To consider an update on the progress of work by Internal Audit for 2015/16.

The Committee considered a report outlining the progress made on Internal Audit work against the 2016/17 Audit Plan up to the end of August 2016.

The following matters were considered:

·         Background

·         Fundamental System Audits

·         Other Audit Work

·         Schools

·         Revisions to the Public Sector Internal Audit Standards

·         Other Matters of Interest

·         Performance Management

The Head of Internal Audit and Risk introduced the report and highlighted matters of particular interest.  She made reference to the finalisation of an audit on the use of Purchasing cards by staff; the audit revealing that VAT was not always being claimed back when possible.  In connection with this subject the Head of Financial Control advised the meeting that approximately 140 cards were in use.  The issue of the cards was strictly controlled and many were only used infrequently or in an emergency.

The Vice-Chairman referred to the Internal Audit Plan 2016/17 attached at Appendix A to the report and to the work being undertaken by officers in connection with Section 106 Agreements.  He expressed concern that some major developers were failing to fulfil their obligations under the Agreements and the Council was failing to enforce them.  As a result there had been a drift in favour of the developers to the financial detriment of the Council.

A Member referred to the rolling programme of school audit visits and queried the level of Internal Audit resources allocated to this task.  In response the Head of Internal Audit and Risk explained that this had been reduced a few years ago as a result of the growing number of schools converting to Academies though the level of resources allocated had since remained consistent.  The Chief Finance Officer stated that the opportunity of selling Internal Audit services had been investigated but there had been little interest shown.  Further, a change in legislation prevented Academies from being charged for Responsible Officer services.

With regard to a query by the Member regarding the time allocated to carry out audits in schools in comparison to other councils the Head of Internal Audit and Risk stated that this varied and that some councils did not undertake this function.  The Chief Finance Officer added that the Council took a risk based approach and that those schools without financial concerns may not be audited for a considerable period.

NOTED

the progress made against the 2016/17 Internal Audit Plan.

To consider a summary of high priority recommendations arising from Internal Audit reports together with the progress made in their implementation.

The Committee considered a report which summarised the high priority recommendations arising from Internal Audit Reports and the progress made in implementing them.

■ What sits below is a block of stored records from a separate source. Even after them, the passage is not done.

-- ==== Sys2Proof/Machine/Acc.lean ====
section
/-! DEFINITION. Accumulator memory, the AR and AW ports and the result ring's acceptance (R174 to R176, R200 to R205, R266). -/

namespace Sys2Proof.Machine

/-- A row of accumulator memory (R174). -/
def Core.row (co : Core) (r : Nat) : Vec := look 0 co.acc (r % 1024)
/-- The poison bit of a row (R174). -/
def Core.rowP (co : Core) (r : Nat) : Bool := look false co.accP (r % 1024)
/-- Write a row; a whole write sets its poison to the data's, a partial one ORs it (R176). -/
def Core.setRow (co : Core) (r : Nat) (v : Vec) (whole poison : Bool) : Core :=
  { co with acc := put 0 co.acc (r % 1024) v,
            accP := put false co.accP (r % 1024) (poison || (!whole && co.rowP r)) }
/-- Clear a row and its poison. -/
def Core.clearRow (co : Core) (r : Nat) : Core := co.setRow r 0 true false
/-- The bank of a row (R174). -/
def bankOf (r : Nat) : Nat := r % 1024 / 64
/-- The banks the core's routines own (R181). -/
def Core.ownedMask (co : Core) : Nat := co.owned.foldl (fun m p => m ||| p.2.2) 0
/-- The banks owned by the routines of one strand (R181, R198). -/
def Core.ownedBy (co : Core) (st : Nat) : Nat := co.owned.foldl (fun m p => if p.2.1 = st then m ||| p.2.2 else m) 0

/-- The row of an AR or AW operation (R57, R58, R200). -/
def acRow (e : Env) (o : AC) : Nat :=
  match e.addr with
  | some a => a.toNat % 1024
  | none => (o.row.toNat + (match o.x with | some x => e.sv x.a | none => 0)) % 1024
/-- The row the engine steps to (R57). -/
def acNext (e : Env) (o : AC) : Word := BitVec.ofNat 64 ((acRow e o : Int) + o.stp.toInt + 1024).toNat % 1024
/-- The base register is read by an installed long form (R58, R200). -/
def acReads (e : Env) (o : AC) : List Reg :=
  match e.addr, o.x with
  | none, some x => [rs x.a]
  | _, _ => []
/-- The mask of an AR or AW operation. -/
def acMask (e : Env) (o : AC) : Word := e.st.getK (acK o)
/-- Check 2 of R205: the bank is owned. -/
def acOwned (e : Env) (o : AC) : Bool := bitOf (e.s.core e.c).ownedMask (bankOf (acRow e o))
/-- The common part of AR and AW operations other than AOW. -/
def acBase (e : Env) (o : AC) (reads : List Reg) : Act :=
  { reads := acReads e o ++ reads ++ [.k (acK o)], bank := some (bankOf (acRow e o)), next := acNext e o,
    early := if acOwned e o then some (e.trapOf 0x03 0x0001) else none }

/-- ARD (R201). -/
def opArd (o : AC) (e : Env) : Act :=
  let co := e.s.core e.c
  let r := acRow e o
  { acBase e o [] with
    dests := [(rv o.v, 4)],
    results := [mkResult e (rv o.v) 4 (co.row r).toNat (acMask e o) (poison := co.rowP r)] }
/-- Write the active words of the operation's row at commit. -/
def acWrite (e : Env) (o : AC) (f : Core → Vec) (poison : Core → Bool) (s : State) : State :=
  let k := acMask e o
  s.onCore e.c (fun co =>
    co.setRow (acRow e o) (mergeVec (co.row (acRow e o)) (f co) k 15) (wholeWrite k 15) (poison co))
/-- ACLR (R202). -/
def opAclr (o : AC) (e : Env) : Act :=
  { acBase e o [] with commit := acWrite e o (fun _ => 0) (fun _ => false) }
/-- AWR (R202). -/
def opAwr (o : AC) (e : Env) : Act :=
  { acBase e o [rv o.v] with commit := acWrite e o (fun _ => e.vv o.v) (fun _ => false) }
/-- The words of AACC before masking (R202): type, rounding and SAT from EXT.
(DEDUCED, log 83) -/
def aaccWords (ext : Nat) (row v : Vec) : Vec :=
  let rm := fld ext 3 3
  match ext % 8 with
  | 1 => ofLanes (fun i =>
      let x := sext 32 (lane row i) + sext 32 (lane v i)
      if bitOf ext 6 then clampT 32 true x else wrap 32 x)
  | 3 => BitVec.ofNat 2048 (pack 64 (fun j =>
      (fAdd f64 rm 0 (decodeF f64 (fld row.toNat (64 * j) 64)) (decodeF f64 (fld v.toNat (64 * j) 64))).1) 32 0)
  | _ => ofLanes (fun i => (fAdd f32 rm 0 (decodeF f32 (lane row i)) (decodeF f32 (lane v i))).1)
/-- Some active word of a saturating AACC clamped (R202). -/
def aaccSat (ext : Nat) (k : Word) (row v : Vec) : Bool :=
  ext % 8 = 1 && bitOf ext 6 && (firstIdx (fun i =>
    let x := sext 32 (lane row i) + sext 32 (lane v i)
    k.getLsbD i && (x < -(2 ^ 31 : Nat) || x > (2 ^ 31 : Nat) - 1)) 64 0).isSome
/-- AACC (R202): F64 works on lane pairs, active by bit 2j. The words written derive from the row, so its poison stays. -/
def opAacc (o : AC) (e : Env) : Act :=
  let ext := acExt o
  let k := if ext % 8 = 3 then actLanes (acMask e o) 3 else acMask e o
  let r := acRow e o
  { acBase e o [rv o.v] with
    commit := fun s =>
      let co := s.core e.c
      let s1 := s.onCore e.c (fun co =>
        co.setRow r (mergeVec (co.row r) (aaccWords ext (co.row r) (e.vv o.v)) k 15) false false)
      if aaccSat ext k (co.row r) (e.vv o.v) then s1.onStrand e.n (fun st => { st with sat := true }) else s1 }
/-- A staged row added into a row (R258): the words, and whether one clamped with SAT. -/
def addStaged (g : Staged) (row : Vec) : Vec × Bool :=
  (aaccWords (if g.int then 1 + 64 * b2n g.sat else 0) row g.data,
   g.int && aaccSat (1 + 64 * b2n g.sat) allLanes row g.data)
/-- Count a row of an HADD as added (R258). -/
def countAdded (g : Staged) (x : Cluster) : Cluster :=
  let h := x.chan g.ch
  match h.prog with
  | some p => if p.cmd.id = g.id then x.setChan g.ch { h with prog := some { p with added := p.added + 1 } } else x
  | none => x
/-- AOW (R203, R258): the oldest staged row for this row of the core, if any, is added at the commit. -/
def opAow (o : AC) (e : Env) : Act :=
  let r := acRow e o
  { reads := acReads e o, bank := some (bankOf r), next := acNext e o,
    trap := if acOwned e o then some (e.trapOf 0x05 0x0000) else none,
    commit := fun s =>
      let co := s.core e.c
      match co.staging.findIdx? (fun g => decide (g.row = r)) with
      | none => s
      | some i =>
        match co.staging[i]? with
        | none => s
        | some g =>
          let (v, sat) := addStaged g (co.row r)
          let s1 := s.setCore e.c { (co.setRow r v true (co.rowP r || g.poison)) with staging := dropNth co.staging i }
          let s2 := s1.onCluster (e.c / 4) (countAdded g)
          if sat then s2.onStrand e.n (fun st => { st with sat := true }) else s2 }

/-! ## The result ring -/

/-- A slot accepts a drain of a core (R266): it is FREE and no other core's drain is on its way to it, or it is OPEN by this core. -/
def Cluster.accepts (x : Cluster) (slot core : Nat) : Bool :=
  match (x.slot slot).state with
  | .free => !x.drains.any (fun d => d.2.1 = slot && d.1 ≠ core)
  | .opened c => c = core
  | .submitted => false
/-- A row leaves for the ring (R266). -/
def Cluster.drain (x : Cluster) (core slot pos : Nat) (v : Vec) (p : Bool) : Cluster :=
  { x with drains := x.drains ++ [(core, slot, pos, v, p)] }
/-- ADRN (R204, R266). -/
def opAdrn (o : AC) (e : Env) : Act :=
  let r := acRow e o
  let slot := o.v.toNat % 16
  { acBase e o [] with
    trap := if (e.s.cluster (e.c / 4)).accepts slot e.c then none else some (e.trapOf 0x05 0x0400),
    commit := fun s =>
      let co := s.core e.c
      let s1 := s.onCluster (e.c / 4) (fun x => x.drain e.c slot (r % 256) (co.row r) (co.rowP r))
      if bitOf o.v.toNat 4 then s1.onCore e.c (fun co => co.clearRow r) else s1 }

end Sys2Proof.Machine
end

Whilst recognising that an update had been provided to the meeting on aspects of the development and approval of an IT Disaster and Recovery Plan (minute AUD/16/24 above refers) the Head of Internal Audit and Risk stressed the need for the wider issues relating to IT Disaster Recovery to be addressed before the high priority recommendation relating to the Plan could be considered implemented.

(Note: Minute AUD/16/28 below also refers).

NOTED

the report setting out the high priority recommendations arising from Internal Audit reports and the progress made in implementing the recommendations to date.

To consider the Audit Committee’s work programme.

Members considered a report which set out the Committee’s proposed work programme for the 2016/17 municipal year.  The meeting was aware that an update on the implementation of the IT Disaster Recovery Plan was due to be submitted to the Committee during the first quarter of 2017 (minute AUD/16/24 and 27 above also refer).  Given the proximity of the 9 January 2017 meeting and the large number of items already scheduled to be considered on that date it was felt that the update should be considered by the Committee at its meeting on 3 April 2017.

RESOLVED

that the proposed Audit Committee work programme for the 2016/17 municipal year, as attached at Appendix A of the report of the Committee Services Manager and Committee Services Officer, be approved subject to including the submission of an update on the development and approval of an IT Disaster Recovery Plan to the meeting on 3 April 2017.